Few musicians have ever had as varied a career as Bartók. He was a prolific composer and a fine pianist, as was his second wife; they appeared as a two-piano team. (Both of his wives had been his students.) In conjunction with another important Hungarian composer, Zoltán Kodály, he directed the Budapest Academy of Music, where the two men tried out new ideas in music teaching. An outcome of this side of Bartók’s career is his Mikrokosmos, a series of 153 graded piano pieces starting with the very easiest. Well known to most piano students today, the Mikrokosmos has probably done more than any other work to introduce modernism to large numbers of musicians in their impressionable years.
Also with Kodály, Bartók undertook a large-scale investigation of Hungarian (and other) folk music, writing several standard books on the topic. He published many folk-song and folk-dance arrangements, and his other compositions are saturated with folk rhythms, modes, and melodic turns. The outstanding nationalist composer of the twentieth century, Bartók left a body of work that equals or surpasses that of any of the nineteenth-century nationalists.
Bartók was strongly opposed to the Nazis. After they came to power in Germany, he refused to concertize there and broke ties with his German publisher. And his liberal views caused him a good deal of trouble from right-wingers in Hungary. In 1940, after the outbreak of World War II, Bartók came to America, but he was not well known here and there was little interest in his music. His last years were a struggle to complete his Third Piano Concerto and the Viola Concerto. His important works earned a wide, enthusiastic audience only after his death.
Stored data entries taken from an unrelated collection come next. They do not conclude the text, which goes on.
/-- The checks of Table 2.7 on a granted packet, then its execution; the first failure answers. -/
def process (card : Option Card) (p : Packet) (s : State) : State :=
  match card with
  | none => replyTo p none Status.badOpcode [] s
  | some card =>
    let c := p.cmd
    if !sizeOk card c then replyTo p none Status.badLength [] s
    else if !flagsOk c then replyTo p none Status.badParam [] s
    else if !(portPermits card c.port s && modePermits card c s) then
      replyTo p none Status.notInMode [] s
    else if (s.cport c.port.val).lockedOut && (card.critical || c.trailer) then
      replyTo p none Status.lockedOut [] s
    else match checkTrailer card p s with
      | (.inl st, s) => replyTo p none st [] s
      | (.inr auth, s) => checkAndRun card p auth s

/-! ### The grant (R38, R64 to R68) -/

/-- The port and source exist on the part (T2.1): the mailboxes while their lane die's I/O is up (01 R17), the SPI service slave
while its clock is not gated (15 R522), the guest gate only while its role enables it (01 R28). -/
def State.sourceExists (s : State) (port : Fin 8) (source : BitVec 16) : Bool :=
  if port = 5 then source.toNat < 192 else if port = 6 then source.toNat < 64
  else if port = 7 then s.part.guestVariant && s.dev.role && !s.dieAbsent 25 && source == 0
  else if port = 4 then source == 0 && s.clk.gate.getLsbD 12
  else source == 0 && (2 ≤ port.val || !s.dieDark (ctlDie port.val))

/-- The packet may be granted: the intake is free and no other sender's locked sequence runs. -/
def State.intakeFree (s : State) (c : Cmd) : Bool :=
  s.intake.busy.isNone && (s.intake.lock.isNone || s.ownsLock c)

/-- A Hold that only waited for a drain is reached (15 R510), and a held command whose 2 ms have passed answers
ACCEPTED (R60). -/
def expireHeld (s : State) : State :=
  let s := heldAfterDrain s
  match s.intake.busy with
  | some h =>
    match h.deadline with
    | some t => if t ≤ s.time then finishHeld Status.accepted [] s else s
    | none => s
  | none => s

/-- Captured ranks take effect (R65). -/
def takeRanks (s : State) : State :=
  match s.intake.rankPending with
  | some r => { s with intake := { s.intake with rankActive := r, rankPending := none } }
  | none => s

/-- The packet is granted: the arbiter's rotations and the port's loss count. -/
def grant (p : Packet) (s : State) : State :=
  let n := p.cmd.port.val
  let s := takeRanks s
  let s := { s with intake := { s.intake with
    lastPort := n
    last5 := if n = 5 then p.cmd.source.toNat else s.intake.last5
    last6 := if n = 6 then p.cmd.source.toNat else s.intake.last6 } }
  s.setCport n Port.granted

/-- The packets of a port that may be granted: the lock owner's alone while a locked sequence runs (R68). -/
def State.eligible (s : State) (p : Nat) : List Packet :=
  (s.cport p).requests.filter fun q => s.intake.lock.isNone || s.ownsLock q.cmd

/-- The port that the arbiter grants: the highest active rank, the rotation among equals (R64). -/
def State.chosenPort (s : State) : Option Nat :=
  let ps := (List.range 8).filter fun p => !(s.eligible p).isEmpty
  match (ps.map (rankOf s.intake.rankActive)).max? with
  | none => none
  | some top => nextAfter s.intake.lastPort (ps.filter fun p => rankOf s.intake.rankActive p == top)

/-- The packet granted on a port: on ports 5 and 6 the next source of the rotation (R39). -/
def State.chosenPacket (s : State) (p : Nat) : Option Packet :=
  let qs := s.eligible p
  let source := nextAfter (if p = 5 then s.intake.last5 else s.intake.last6) (qs.map (·.cmd.source.toNat))
  if p = 5 || p = 6 then qs.find? fun q => some q.cmd.source.toNat == source else qs.head?

/-- The packet the arbiter grants among the requests. -/
def State.chosen (s : State) : Option Packet := s.chosenPort.bind s.chosenPacket

/-- Every packet still requesting on a port loses: one loss, every packet answered with its retry count (R66). -/
def losePort (s : State) (p : Nat) : State :=
  match (s.cport p).requests with
  | [] => s
  | qs =>
    let s := s.setCport p fun x => { x.lose s.time with requests := [] }
    qs.foldl (fun s q => replyBackoff q (s.cport p).retry s) s

/-- Every request not granted loses. -/
def loseAll (s : State) : State := (List.range 8).foldl losePort s

/-- A packet that requests now is the one the arbiter grants among all the requests of this cycle. -/
def State.wins (s : State) (p : Packet) : Bool := (request p (takeRanks s)).chosen == some p

/-- The packet's port takes it: the intake is open, the source exists and awaits no reply. -/
def State.submits (s : State) (p : Packet) : Bool :=
  s.intake.opened && s.sourceExists p.cmd.port p.cmd.source && !(s.space p.cmd.port p.cmd.source).reqBusy

/-- The packet comes to arbitration: its retry count has elapsed and the intake is free for it. -/
def State.reaches (s : State) (p : Packet) : Bool :=
  decide ((s.space p.cmd.port p.cmd.source).retryUntil ≤ s.time) && s.intakeFree p.cmd

/-- The packet is submitted and awaits its reply. -/
def submitted (p : Packet) (s : State) : State :=
  (spiTurn p.cmd.port s).setSpace p.cmd.port p.cmd.source fun sp => { sp with reqBusy := true }

/-- The packet is granted and every other request of the cycle loses. -/
def granted (p : Packet) (s : State) : State := loseAll (grant p s)

/-- The packet of a row is submitted and granted. -/
def State.admits (s : State) (p : Packet) : Bool := s.submits p && s.reaches p && (submitted p s).wins p

/-- A command of a row: its packet requests the intake (R64, R66). Where the arbiter grants it, every other request loses
in that cycle and it is processed; where another request is to be granted first, the cycle of INTAKE_CYCLE decides
(assumption log 1). -/
def spatu (card : Card) (c : Cmd) (s : State) : State :=
  let p : Packet := { opcode := card.opcode, cmd := c }
  let s := expireHeld s
  if !s.submits p then s
  else
    let t := submitted p s
    if !s.reaches p then loseAlone p t
    else if t.wins p then process (some card) p (granted p t)
    else request p t

end Sys2Proof.Machine
end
Chief Works: Concerto for Orchestra, three piano concertos, Violin Concerto, Music for Strings, Percussion, and Celesta (for small orchestra) ◼ Six string quartets; a fascinating Sonata for Two Pianos and Percussion ◼ An opera, Bluebeard’s Castle, and a ballet, The Miraculous Mandarin ◼ Mikrokosmos and other works for piano ◼ Many folk-song arrangements for various ensembles, including Six Rumanian Dances
Encore: After Music for Strings, Percussion, and Celesta, listen to the Violin Concerto and Quartet No. 6.